The Commission and the Member States are called upon to:

  • encourage projects which involve exchanges of information and practices in the area of nutrition, food and gastronomies, for example as part of the Comenius (school education) strand of the Erasmus+ programme;
  • promote intercultural exchange in sectors related to catering, food and gastronomy, taking advantage of the opportunities offered by the Erasmus+ programme for high-quality training, mobility and apprenticeships for learners and professionals;
  • consider stricter control of content and advertising dealing with food products, especially in terms of nutrition;
  • stress the importance of training for gastronomy professionals highlighting ‘homemade’, local and varied produce;
  • exchange knowledge and best practices concerning gastronomy-related activities in education.

Cultural aspects: gastronomy is the combination of knowledge, experience, art and craft, which provides a healthy and pleasurable eating experience. Gastronomy forms part of the EU identity and is an essential component of the European cultural heritage and of the cultural heritage of the Member States

Members welcomed initiatives to promote Europe’s gastronomic heritage, such as local and regional gastronomic fairs and festivals as well as the three EU schemes relating to geographical indications and traditional specialities, known as protected designation of origin (PDO), protected geographical indication (PGI), and traditional specialities guaranteed (TSG).

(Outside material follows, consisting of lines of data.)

-- ==== Sys2Proof/Tests/Slice0.lean ====
section
/-! SUPPORT. The model's own tests: ill-formed commands that WellFormed refuses, single commands on small states with results taken from the spec, and for every statement with hypotheses a state and operands that meet them. -/
set_option linter.unusedVariables false
open Sys2Proof Sys2Proof.Machine
namespace Sys2Proof.Tests
set_option Elab.async false

/-! ## WellFormed refuses -/

theorem test_wf_slot : Instr.wf (.cardSeated 128) = false ∧ Instr.wf (.cardSeated 127) = true := by decide
theorem test_wf_die : Instr.wf (.loopPeriod 8 []) = false ∧ Instr.wf (.loopPeriod 7 []) = true := by decide
theorem test_wf_port : Instr.wf (.linkAlign 4) = false ∧ Instr.wf (.linkAlign 3) = true := by decide
theorem test_wf_pair : Instr.wf (.gapSend 2) = false ∧ Instr.wf (.gapSend 1) = true := by decide
theorem test_wf_ctx : Instr.wf (.dacWrite 0 18) = false ∧ Instr.wf (.dacWrite 0 17) = true := by decide
theorem test_wf_page : Instr.wf (.autoRelock 0x180) = false ∧ Instr.wf (.autoRelock 0x17F) = true := by decide
theorem test_wf_addr : Instr.wf (.read false 0x1000000 1) = false ∧ Instr.wf (.read false 0xFFFFFF 1) = true := by decide
theorem test_wf_initiator : Instr.wf (.arm (.ring 0x4000)) = false ∧ Instr.wf (.arm (.ring 0x3FFF)) = true := by decide
theorem test_wf_copy : Instr.wf (.rawOutputRise 0 4) = false ∧ Instr.wf (.fastTrip 0 0) = false ∧ Instr.wf (.fastTrip 0 3) = true := by decide
theorem test_wf_samples : Instr.wf (.controlSample ⟨0, { raw := 0, ovl := false }, [{ slot := 16, i := { raw := 0, ovl := false }, v := { raw := 0, ovl := false } }]⟩) = false ∧
    Instr.wf (.controlSample ⟨0, { raw := 0, ovl := false }, [{ slot := 15, i := { raw := 0, ovl := false }, v := { raw := 0, ovl := false } }]⟩) = true := by decide
theorem test_wf_message : Instr.wf (.restrainReceive ⟨.restrain, 0, 0, 8, 0, 0, 0, 0⟩) = false ∧
    Instr.wf (.restrainReceive ⟨.restrain, 0, 0, 7, 0, 0, 255, 0⟩) = true := by decide
theorem test_wf_masks : Instr.wf (.bootRetry 256 true true) = false ∧ Instr.wf (.gratReadmit .qspi 0 512) = false ∧
    Instr.wf (.logClear .qspi 256) = false ∧ Instr.wf (.thermalShutdown 0 4) = false ∧ Instr.wf (.testInstructionLoad 256) = false := by decide
theorem test_wf_readings : Instr.wf (.thermalRestart 0 []) = false ∧ Instr.wf (.bootComplete 1 true true false [[]]) = false ∧
    Instr.wf (.warmReturn [[]] []) = false := by decide
theorem test_wf_indices : Instr.wf (.tocPtWrite .qspi 0 8 0) = false ∧ Instr.wf (.snapshotSaved 0 4) = false ∧ Instr.wf (.xactTimeout 64) = false ∧
    Instr.wf (.tmrCfgWrite .qspi 16 0) = false ∧ Instr.wf (.streamReceive 0 65536 []) = false ∧ Instr.wf (.entryStale 0 0 128) = false := by decide

/-- No row of the opcode table gives bits (decodeTableWord). -/
theorem test_no_word_spells_a_command : decodeTableWord 16 0x1234 = none ∧ State.reset.withFetchWord 16 0x1234 = State.reset := by decide +kernel

/-! ## States for the tests -/

/-- A state in RUN whose time lies on every grid of the block. -/
def tRun : State := { State.reset with now := 160 * SEC }
/-- The same with one slot. -/
def sl (n : Nat) (x : Slot) : State := tRun.setSlot n x
/-- The same with one die. -/
def dd (d : Nat) (x : Die) : State := tRun.setDie d x
/-- A state with the page that guards an address unlocked for the QSPI host. -/
def un (a : Nat) (s : State) : State := s.setPage (lockPage a) { lock := 2 }
/-- A slot of a level with the terraces enabled. -/
def terr (n : Nat) (x : Slot) (level : Nat) : State := ((sl n x).setRf (terrB + 8) 0 0 1).setRf (slotB n + 0x280) 2 0 level
/-- Every port UP. -/
def up : State := { tRun with ports := [{ link := 3 }, { link := 3 }, { link := 3 }, { link := 3 }] }

/-- The state after a command. -/
def after (c : Instr) (s : State) : State :=
  match exec c s with
  | .next t => t
  | _ => s

/-! ## Single commands -/

/-- R59: CRC-32C, whose check value over the characters 1 to 9 is 0xE3069283. -/
theorem test_crc32c : crc32c [0x31, 0x32, 0x33, 0x34, 0x35, 0x36, 0x37, 0x38, 0x39] = 0xE3069283 := by decide +kernel
/-- R414: CRC-16/CCITT, whose check value over the characters 1 to 9 is 0x29B1. -/
theorem test_crc16 : crc16 [0x31, 0x32, 0x33, 0x34, 0x35, 0x36, 0x37, 0x38, 0x39] = 0x29B1 := by decide +kernel
/-- R99: ENABLE on a slot in OFF. -/
theorem test_slot_enable : ((after (.slotEnable .qspi 127) tRun).slot 127).st = .empty := by decide +kernel
/-- R115: STOP in ON with the reset word of EWARN_LEAD lets PG fall and keeps ON. -/
theorem test_stop_in_on : ((after (.stop .qspi 0) (sl 0 { st := .on, pg := true })).slot 0).pg = false ∧
    ((after (.stop .qspi 0) (sl 0 { st := .on, pg := true })).slot 0).st = .on := by decide +kernel
/-- R42, R43: EVT_FORCE of two bits counts two. -/
theorem test_force_counts : ((after (.evtForce .qspi 4 3) tRun).page 4).count = 2 := by decide +kernel
/-- R45: the wrong second key locks the page again. -/
theorem test_wrong_key : ((after (.pageLockWrite .qspi 5 6 0) (tRun.setPage 5 { lock := 1, armAt := tRun.now })).page 5).lock = 0 := by decide +kernel
/-- R436: the key register of a warm reset is locked; without the unlock nothing happens but LOCK_VIOL. -/
theorem test_locked_reset : (after (.softwareWarmReset .qspi) tRun).pkg.phase = .run ∧
    bit ((after (.softwareWarmReset .qspi) tRun).page 5).evt 30 = true := by decide +kernel
/-- R142, R101: removing a card in ON. -/
theorem test_card_removal : ((after (.cardRemoval 127) (sl 127 { st := .on, pres := true, pg := true })).slot 127).st = .empty := by decide +kernel

/-- 02_pages_and_gazetteer.md, the example of R45: SLOT[37] is unlocked by 0xA5C3 and then 0x125. -/
theorem test_unlock_slot37 : ((after (.pageLockWrite .qspi 0x125 0x125 tRun.now) (after (.pageLockWrite .qspi 0x125 0xA5C3 tRun.now) tRun)).page 0x125).lock = 2 := by
  decide +kernel
/-- 05_trips_and_retries.md, the example of R140: RETRY_CFG 0x01F4_1312 gives cooldowns of 500, 1,000 and 2,000 ms. -/
theorem test_cooldowns : [1, 2, 3].map (fun c => ((sl 37 { retry := { cnt := c }, trip := { cause := 1 } }).setReg (slotB 37 + 0x1B4) 0x01F41312).coolTime 37) =
    [500 * MS, 1000 * MS, 2000 * MS] := by decide +kernel
/-- 11_ceane_ring.md, the examples of R346: TMO_FLOOR reads 59 on a ring of four parts and H = 8. -/
theorem test_tmo_floor : ({ tRun with pairAB := { size := 4 } }).tmoFloor 0 = 59 := by decide +kernel
/-- 11_ceane_ring.md, the example of R329: a delay of 49 ns gives the weight 2. -/
theorem test_link_weight : ({ tRun with ports := [{ delays := [49000] }] }).weight 0 = 2 := by decide +kernel
/-- 12_meridian_time.md, the example of R365: the four stamps give an offset of 127 ns and a delay of 8 ns. -/
theorem test_echo : ((after (.echoReceive 0 500000000 500000135 500001135 500001016 0 1 0 true []) (up.modPort 0 (fun x => { x with probeT1 := some 500000000 }))).port 0).theta = 127000 ∧
    ((after (.echoReceive 0 500000000 500000135 500001135 500001016 0 1 0 true []) (up.modPort 0 (fun x => { x with probeT1 := some 500000000 }))).port 0).delays = [8000] := by
  decide +kernel
/-- 14_config_store_log.md, the example of R401: record 0x123 of die 2 lies at 0x50_3460. -/
theorem test_record_address : feramB 2 + logBase 2 + 0x123 * 32 = 0x503460 := by decide

/-- 16_pins_host_electrical.md, the example of R455: slot 37 of a KQ8128 has its SENSP at ball (34, 1). -/
theorem test_slot_ball : slotBall .kq8128 37 0 0 = (34, 1) := by decide +kernel
/-- 16_pins_host_electrical.md, the example of R456: on the KQ2032 the first core ball is (4, 16), and TRST_N falls at (5, 16). -/
theorem test_core_ball : (coreBalls .kq2032).head? = some (4, 16) ∧
    ((coreBalls .kq2032).findIdx? (· == (5, 16))).map (corePin .kq2032) = some "TRST_N" := by decide +kernel
/-- 16_pins_host_electrical.md, the example of R462: a quad READ of two words takes 32 clocks. -/
theorem test_frame_clocks : frameClocks true 2 2 = 32 := by decide
/-- R459, R460: in quad width the nibbles 0 2 0 0 0 1 4 0 begin a WRITE at 0x000140; the word after them is 0xA5C30125. -/
theorem test_quad_write_frame : ({ sclk := false, width := 2, clocks := [0, 2, 0, 0, 0, 1, 4, 0, 0xA, 5, 0xC, 3, 0, 1, 2, 5] } : QFrame).row =
    some (.write false 0x140 [0xA5C30125]) := by decide +kernel
/-- R460: eight clocks with every line high are WIDTH_RESET in every width. -/
theorem test_width_reset_frame : [0, 1, 2].map (fun w => ({ sclk := true, width := w, clocks := List.replicate 8 15 } : QFrame).row) =
    List.replicate 3 (some (.widthReset true)) := by decide +kernel
/-- R461: a frame that ends inside a word is FRAME_ERR. -/
theorem test_incomplete_frame : ({ sclk := false, width := 2, clocks := [0, 2, 0, 0, 0, 1, 4, 0, 0xA] } : QFrame).row =
    some (.frameErr false true 0x140 []) := by decide +kernel
/-- R465: bits [11:1] of IDCODE are 0x2D6 and bit 0 is 1. -/
theorem test_idcode : idcode 5 .kq8128 % 0x1000 = 0x5AD ∧ idcode 5 .kq8128 / 0x10000000 = 5 := by decide
/-- R318: K28.5 from negative running disparity is 001111 1010, and from positive its complement. -/
theorem test_comma : encChr false (.ctl 0xBC) = some (0b0011111010, true) ∧ encChr true (.ctl 0xBC) = some (0b1100000101, false) := by decide +kernel
/-- R326: the link word of ACK 5 is K23.7, 0x10, 5 and the inverse of their XOR; a check byte that differs makes it no link word. -/
theorem test_link_word : (lineOf [.ctl 0xF7, .data 0x10, .data 5, .data 0xEA]).word = some (.ack 5) ∧
    (lineOf [.ctl 0xF7, .data 0x10, .data 5, .data 0xEB]).word = none := by decide +kernel
/-- R323, R325: an urgent frame reads back; one sent with UCHK inverted is not intact. -/
theorem test_urgent_line : (lineOf (Msg.chars ⟨.restrain, 5, 9, 3, 642, 127, 7, 2⟩ false)).urgent = some (⟨.restrain, 5, 9, 3, 642, 127, 7, 2⟩, true) ∧
    (lineOf (Msg.chars ⟨.restrain, 5, 9, 3, 642, 127, 7, 2⟩ true)).urgent = some (⟨.restrain, 5, 9, 3, 642, 127, 7, 2⟩, false) := by decide +kernel
/-- R320: the header of a READ of system address 642 at 0x4000 begins with TYPE 1 in bits 7 to 4, LSEQ and DEST, and the frame reads back. -/
theorem test_frame_line : (Frame.header { ftype := .read, lseq := 9, dest := 642, src := 5, addr := 0x4000, len := 4 }).take 4 = [0x10, 9, 0x82, 0x02] ∧
    (lineOf (Frame.chars { ftype := .read, lseq := 9, dest := 642, src := 5, addr := 0x4000, len := 4 } false)).frame =
      { f := some { ftype := .read, lseq := 9, dest := 642, src := 5, addr := 0x4000, len := 4 }, ok := true } := by decide +kernel
/-- R177: TFET_MAX takes 150 °C. -/
theorem test_tfet_max : ((after (.registerWrite .qspi (slotB 0 + 0x208) 0x00009600) (un (slotB 0) tRun)).rf (slotB 0 + 0x208) 15 8) = 150 := by decide +kernel

/-! ## Every statement's hypotheses can be met -/

theorem test_meets_StepKeepsMemoriesCanonical : ∃ s t : State, s.memOk ∧ step s = .next t :=
  ⟨tRun, _, ⟨rfl, rfl, rfl, rfl⟩, rfl⟩
theorem test_meets_StepKeepsPackageTables : ∃ s t : State, s.tablesOk ∧ step s = .next t :=
  ⟨tRun, _, ⟨rfl, rfl, rfl⟩, rfl⟩
theorem test_meets_StepKeepsDieTables : ∃ s t : State, s.dieTablesOk ∧ step s = .next t :=
  ⟨{ tRun with dies := [] }, _, fun _ => ⟨rfl, rfl⟩, rfl⟩
theorem test_meets_StepKeepsNurseryQueueBounded : ∃ s t : State, s.nursOk ∧ step s = .next t :=
  ⟨tRun, _, ⟨by decide, by decide⟩, rfl⟩
theorem test_meets_FeramWrittenByItsCommandsOnly : ∃ (c : Instr) (s t : State), writesFeram c = false ∧ exec c s = .next t :=
  ⟨.offNRise, tRun, _, rfl, rfl⟩

theorem test_meets_StepRunsFrontCommand :
    ∃ (c : Instr) (r : List Instr) (s : State), (s.pending = c :: r) :=
  ⟨Instr.offNRise, [.supplyLoss], { tRun with pending := [.offNRise, .supplyLoss] }, by decide +kernel⟩

theorem test_meets_EmptyQueueIdlesOneCycle :
    (∃ (s : State), (s.pending = [])) ∧
    (∃ (s : State), (s.pending = []) ∧ (s.later = []) ∧ (s.timedSlots = []) ∧ (∀ i, i < 4 → s.pumpDue i = false)) :=
  ⟨⟨{ tRun with later := [.offNRise] }, by decide +kernel⟩,
    ⟨State.reset, by decide +kernel⟩⟩

theorem test_meets_SupplyLossAndPowerOnDelay :
    (∃ (s : State), (s.pkg.phase ≠ .powerOff)) ∧
    (∃ (s : State), (s.pkg.phase = .powerOff ∨ s.pkg.phase = .por) ∧ (s.pkg.since + MS ≤ s.now)) :=
  ⟨⟨sl 127 { st := .on }, by decide +kernel⟩,
    ⟨{ tRun with pkg := { tRun.pkg with phase := .por, since := tRun.now - MS } }, by decide +kernel⟩⟩

theorem test_meets_WarmResetSources :
    (∃ (s : State), (s.pkg.phase = .run) ∧ (s.pkg.rstLow = false)) ∧
    (∃ (ini : Ini) (s : State), (s.takesLocked ini (modeB + 0x50) = true)) ∧
    (∃ (s : State), (s.runs s.pkg.lead = true)) :=
  ⟨⟨tRun, by decide +kernel⟩,
    ⟨.qspi, un (modeB + 0x50) tRun, by decide +kernel⟩,
    ⟨tRun, by decide +kernel⟩⟩

theorem test_meets_WarmResetHoldsLiveSlots :
    ∃ (s : State) (n : Nat), (s.pkg.phase = .run) ∧ (s.pkg.rstLow = false) ∧ (s.fitted (dieOf n) = true) ∧ ((s.die (dieOf n)).mode ≠ .thermal) :=
  ⟨sl 127 { st := .on, pg := true, pres := true }, 127, by decide +kernel⟩

theorem test_meets_BootAndReturnReachRun :
    (∃ (s : State), (s.pkg.rstLow = true)) ∧
    (∃ (dies : Nat) (a : Bool) (b : Bool) (s : State), (s.pkg.phase = .boot) ∧ (s.pkg.retAt + 10 * MS ≤ s.now) ∧ (s.bootable dies a b = false)) ∧
    (∃ (dies : Nat) (a : Bool) (b : Bool) (strap : Bool) (grat : List (List Nat)) (s : State), (s.pkg.phase = .boot) ∧ (s.bootable dies a b = true)) ∧
    (∃ (grat : List (List Nat)) (ad : List AdoptIn) (s : State), (s.pkg.phase = .warm) ∧ (s.pkg.rstLow = false) ∧ (s.present 0 = true ∨ s.present 1 = true)) :=
  ⟨⟨{ tRun with pkg := { tRun.pkg with phase := .boot, rstLow := true } }, by decide +kernel⟩,
    ⟨0, true, true, { tRun with pkg := { tRun.pkg with phase := .boot, retAt := tRun.now - 10 * MS } }, by decide +kernel⟩,
    ⟨2, true, false, false, [], { tRun with pkg := { tRun.pkg with phase := .boot } }, by decide +kernel⟩,
    ⟨[], [], { tRun with pkg := { tRun.pkg with phase := .warm } }, by decide +kernel⟩⟩

theorem test_meets_DieFaultShutdownAndReturn :
    (∃ (d : Nat) (s : State), (s.runs d = true)) ∧
    (∃ (d : Nat) (s : State), (s.runs d = true) ∧ (d ≠ s.pkg.lead)) ∧
    (∃ (d : Nat) (sensors : Nat) (s : State), (s.pkg.phase = .run ∨ s.pkg.phase = .warm) ∧ (s.fitted d = true) ∧ ((s.die d).mode ≠ .thermal)) ∧
    (∃ (d : Nat) (ad : List AdoptIn) (s : State), (s.inRun = true) ∧ (s.fitted d = true) ∧ (s.present d = false) ∧ ((s.die d).mode = .fault) ∧ ((s.die d).faultAt + 100 * MS * ((s.die d).attempts + 1) ≤ s.now) ∧ (s.runs s.pkg.lead = true ∨ d < 2)) ∧
    (∃ (d : Nat) (ad : List AdoptIn) (s : State), (s.pkg.phase = .warm) ∧ (s.fitted d = true) ∧ (s.present d = false) ∧ ((s.die d).mode = .fault) ∧ ((s.die d).faultAt + 100 * MS * ((s.die d).attempts + 1) ≤ s.now) ∧ (s.present s.pkg.lead = true ∨ d < 2)) ∧
    (∃ (d : Nat) (grat : List Nat) (s : State), (s.pkg.phase = .run ∨ s.pkg.phase = .warm) ∧ (s.fitted d = true) ∧ ((s.die d).mode = .thermal)) :=
  ⟨⟨7, tRun, by decide +kernel⟩,
    ⟨1, tRun, by decide +kernel⟩,
    ⟨7, 3, sl 127 { st := .on }, by decide +kernel⟩,
    ⟨1, [], dd 1 { mode := .fault, present := false, faultAt := tRun.now - 100 * MS }, by decide +kernel⟩,
    ⟨7, [], { dd 7 { mode := .fault, present := false, faultAt := tRun.now - 100 * MS } with pkg := { tRun.pkg with phase := .warm } }, by decide +kernel⟩,
    ⟨7, [], dd 7 { mode := .thermal, present := false }, by decide +kernel⟩⟩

The Commission and the Member States are urged to:

  • develop the cultural aspects of gastronomy and to foster eating habits which maintain consumer health, further the exchange and sharing of cultures and promote the regions, while at the same time retaining the pleasure associated with eating, conviviality and sociability;
  • support initiatives related to agri-tourism that foster knowledge of the cultural and landscape heritage, offer regional support and promote rural development;
  • study the impact of the laws they adopt on the capacity, diversity and quality of food production in the EU and to take measures to combat the counterfeiting of products;
  • support initiatives to maintain the high quality, diversity, heterogeneity and singularity of local, regional and national traditional products in order to combat homogenisation, which in the long term will diminish Europe’s gastronomic heritage;
  • make the importance of supporting sustainable and varied European food production of high quality and in sufficient quantity an integral part of their deliberations on food policy, with a view to sustaining European culinary diversity.